Book explores legal and dramatic ideas of witnessing in medieval literature
Rosemary Frank
Department/Program
English
Cultures of Witnessing photo

Emma Lipton, professor and chair of the English department recently wrote “Cultures of Witnessing: Law and the York Plays,” her second book that explores medieval literature. In her latest effort, Lipton focuses on the relationship between legal and theatrical concepts of witnessing in medieval literature, specifically York plays, 14th century dramatizations which featured a variety of religious themes and stories.

“Medieval urban drama features Biblical stories, so dramatic texts have been studied largely in a devotional context, but York plays are obsessed with the law,” says Lipton who made it her mission to find out why. 

In her research, Lipton discovered a correlation between the legal concepts of witnessing in the plays to the promotion of urban citizenship and values, and the theorization of the drama. In her book, she discusses the technical definitions and practices of witnessing in the period by utilizing legal theory and court records, as well as the reputation of the law and of witnessing as portrayed in a range of other texts. Lipton focuses on the ways that legal concepts of witnessing shaped ideas about space, speech, affect, and temporality in the plays.

Emma Lipton photo

 

“Modern media, such as cell phone video, is shaping modern concepts and practices of law and justice. Like those amateur videos, the medieval Biblical theater featured in my book was performed on the streets of the city of York by amateur actors who were members of the city’s influential guilds.”

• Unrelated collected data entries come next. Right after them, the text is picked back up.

theorem portAfterWake_frame (lost : List ℕ) (s : State) (p : Nat) (hs : Frame s0 s) :
    Frame s0 (portAfterWake lost s p) := by
  unfold portAfterWake
  repeat' first
    | with_reducible assumption | (intro x; clear_value x) | (intro _) | lift_lets -underBinder
    | with_reducible apply setPort_frame | split

theorem execWakePortsDone_frame (lost : List ℕ) (s : State) (hs : Frame s0 s) :
    FrameO s0 (execWakePortsDone lost s) := by
  unfold execWakePortsDone
  repeat' first
    | with_reducible assumption | exact trivial
    | (intro x; clear_value (hxv : x = _); with_reducible refine frame_let (s0 := s0) hxv ?_ fun hx => ?_)
    | (intro x; clear_value x) | (intro _) | lift_lets -underBinder | with_reducible apply FrameO.next
    | with_reducible apply wakePhase_frame | with_reducible apply setSleep_frame
    | with_reducible apply portAfterWake_frame | with_reducible apply frame_foldl
    | with_reducible apply frame_foldl_snd | with_reducible apply frame_foldl_snd_snd | split
    | with_reducible apply Frame.upd

theorem execWakeResumeDone_frame (s : State) (hs : Frame s0 s) :
    FrameO s0 (execWakeResumeDone s) := by
  unfold execWakeResumeDone
  repeat' first
    | with_reducible assumption | exact trivial
    | (intro x; clear_value (hxv : x = _); with_reducible refine frame_let (s0 := s0) hxv ?_ fun hx => ?_)
    | (intro x; clear_value x) | (intro _) | lift_lets -underBinder | with_reducible apply FrameO.next
    | with_reducible apply wakePhase_frame | with_reducible apply setSleep_frame | with_reducible apply raise_frame
    | with_reducible apply applyBell_frame | with_reducible apply frame_foldl | with_reducible apply frame_foldl_snd
    | with_reducible apply frame_foldl_snd_snd | split | with_reducible apply Frame.upd

theorem execReferenceClockEdge_frame (s : State) (hs : Frame s0 s) :
    FrameO s0 (execReferenceClockEdge s) := by
  unfold execReferenceClockEdge
  repeat' first
    | with_reducible assumption | exact trivial | (intro _) | lift_lets -underBinder
    | with_reducible apply FrameO.next | with_reducible apply accrue_frame | split | with_reducible apply Frame.upd

theorem startSlew_frame (d : ℤ) (s : State) (hs : Frame s0 s) :
    Frame s0 (startSlew d s) := by
  unfold startSlew
  repeat' first
    | with_reducible assumption | (intro x; clear_value x) | (intro _) | lift_lets -underBinder | split
    | with_reducible apply Frame.upd

theorem ppsEdge_frame (s : State) (hs : Frame s0 s) :
    Frame s0 (ppsEdge s) := by
  unfold ppsEdge
  repeat' first
    | with_reducible assumption
    | (intro x; clear_value (hxv : x = _); with_reducible refine frame_let (s0 := s0) hxv ?_ fun hx => ?_)
    | (intro x; clear_value x) | (intro _) | lift_lets -underBinder | with_reducible apply startSlew_frame | split
    | with_reducible apply Frame.upd

theorem execPpsEdge_frame (s : State) (hs : Frame s0 s) :
    FrameO s0 (execPpsEdge s) := by
  unfold execPpsEdge
  repeat' first
    | with_reducible assumption | exact trivial | (intro _) | lift_lets -underBinder
    | with_reducible apply FrameO.next | with_reducible apply ppsEdge_frame | split

theorem execPpsLockLapse_frame (s : State) (hs : Frame s0 s) :
    FrameO s0 (execPpsLockLapse s) := by
  unfold execPpsLockLapse
  repeat' first
    | with_reducible assumption | exact trivial | (intro x; clear_value x) | (intro _) | lift_lets -underBinder
    | with_reducible apply FrameO.next | split | with_reducible apply Frame.upd

theorem timeTick_frame (s : State) (hs : Frame s0 s) :
    Frame s0 (timeTick s) := by
  unfold timeTick
  repeat' first
    | with_reducible assumption | (intro x; clear_value x) | (intro _) | lift_lets -underBinder
    | with_reducible apply sendTow_frame | split | with_reducible apply Frame.upd

theorem execTimeExchangeTick_frame (s : State) (hs : Frame s0 s) :
    FrameO s0 (execTimeExchangeTick s) := by
  unfold execTimeExchangeTick
  repeat' first
    | with_reducible assumption | exact trivial | (intro _) | lift_lets -underBinder
    | with_reducible apply FrameO.next | with_reducible apply timeTick_frame | split

theorem execTimeRequestReceive_frame (port : Nat) (t1 : W64) (s : State) (hs : Frame s0 s) :
    FrameO s0 (execTimeRequestReceive port t1 s) := by
  unfold execTimeRequestReceive
  repeat' first
    | with_reducible assumption | exact trivial | (intro _) | lift_lets -underBinder
    | with_reducible apply FrameO.next | with_reducible apply onPort_frame | with_reducible apply sendTow_frame
    | split

theorem timeReply_frame (t1 : W64) (t2 : W64) (t3 : W64) (s : State) (hs : Frame s0 s) :
    Frame s0 (timeReply t1 t2 t3 s) := by
  unfold timeReply
  repeat' first
    | with_reducible assumption | (intro x; clear_value x) | (intro _) | lift_lets -underBinder
    | with_reducible apply startSlew_frame | split | with_reducible apply Frame.upd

Lipton is now hard at work on her third book, focusing her research efforts on the relationships between culinary, alchemical, and medicinal recipes during the Middle Ages. 

“This book will move beyond a lingering privileging of textuality in the “New Formalism” by drawing attention to recipes as instructions for action,” says Lipton whose research will focus on the formal elements of recipes staged in medieval plays. She will explore culinary culture and its use as a marker of cultural identity that is in tension with a well-documented global trade in spices and other ingredients often depicted in medieval literature, and with the circulation of recipes between cultures.

In her first book, “Affections of the Mind: The Politics of Sacramental Marriage in Late Medieval English Literature,” Lipton examined the social and religious politics of marriage in the works of Geoffrey Chaucer, John Gower, and Margery Kempe and in the N-Town Mary Plays.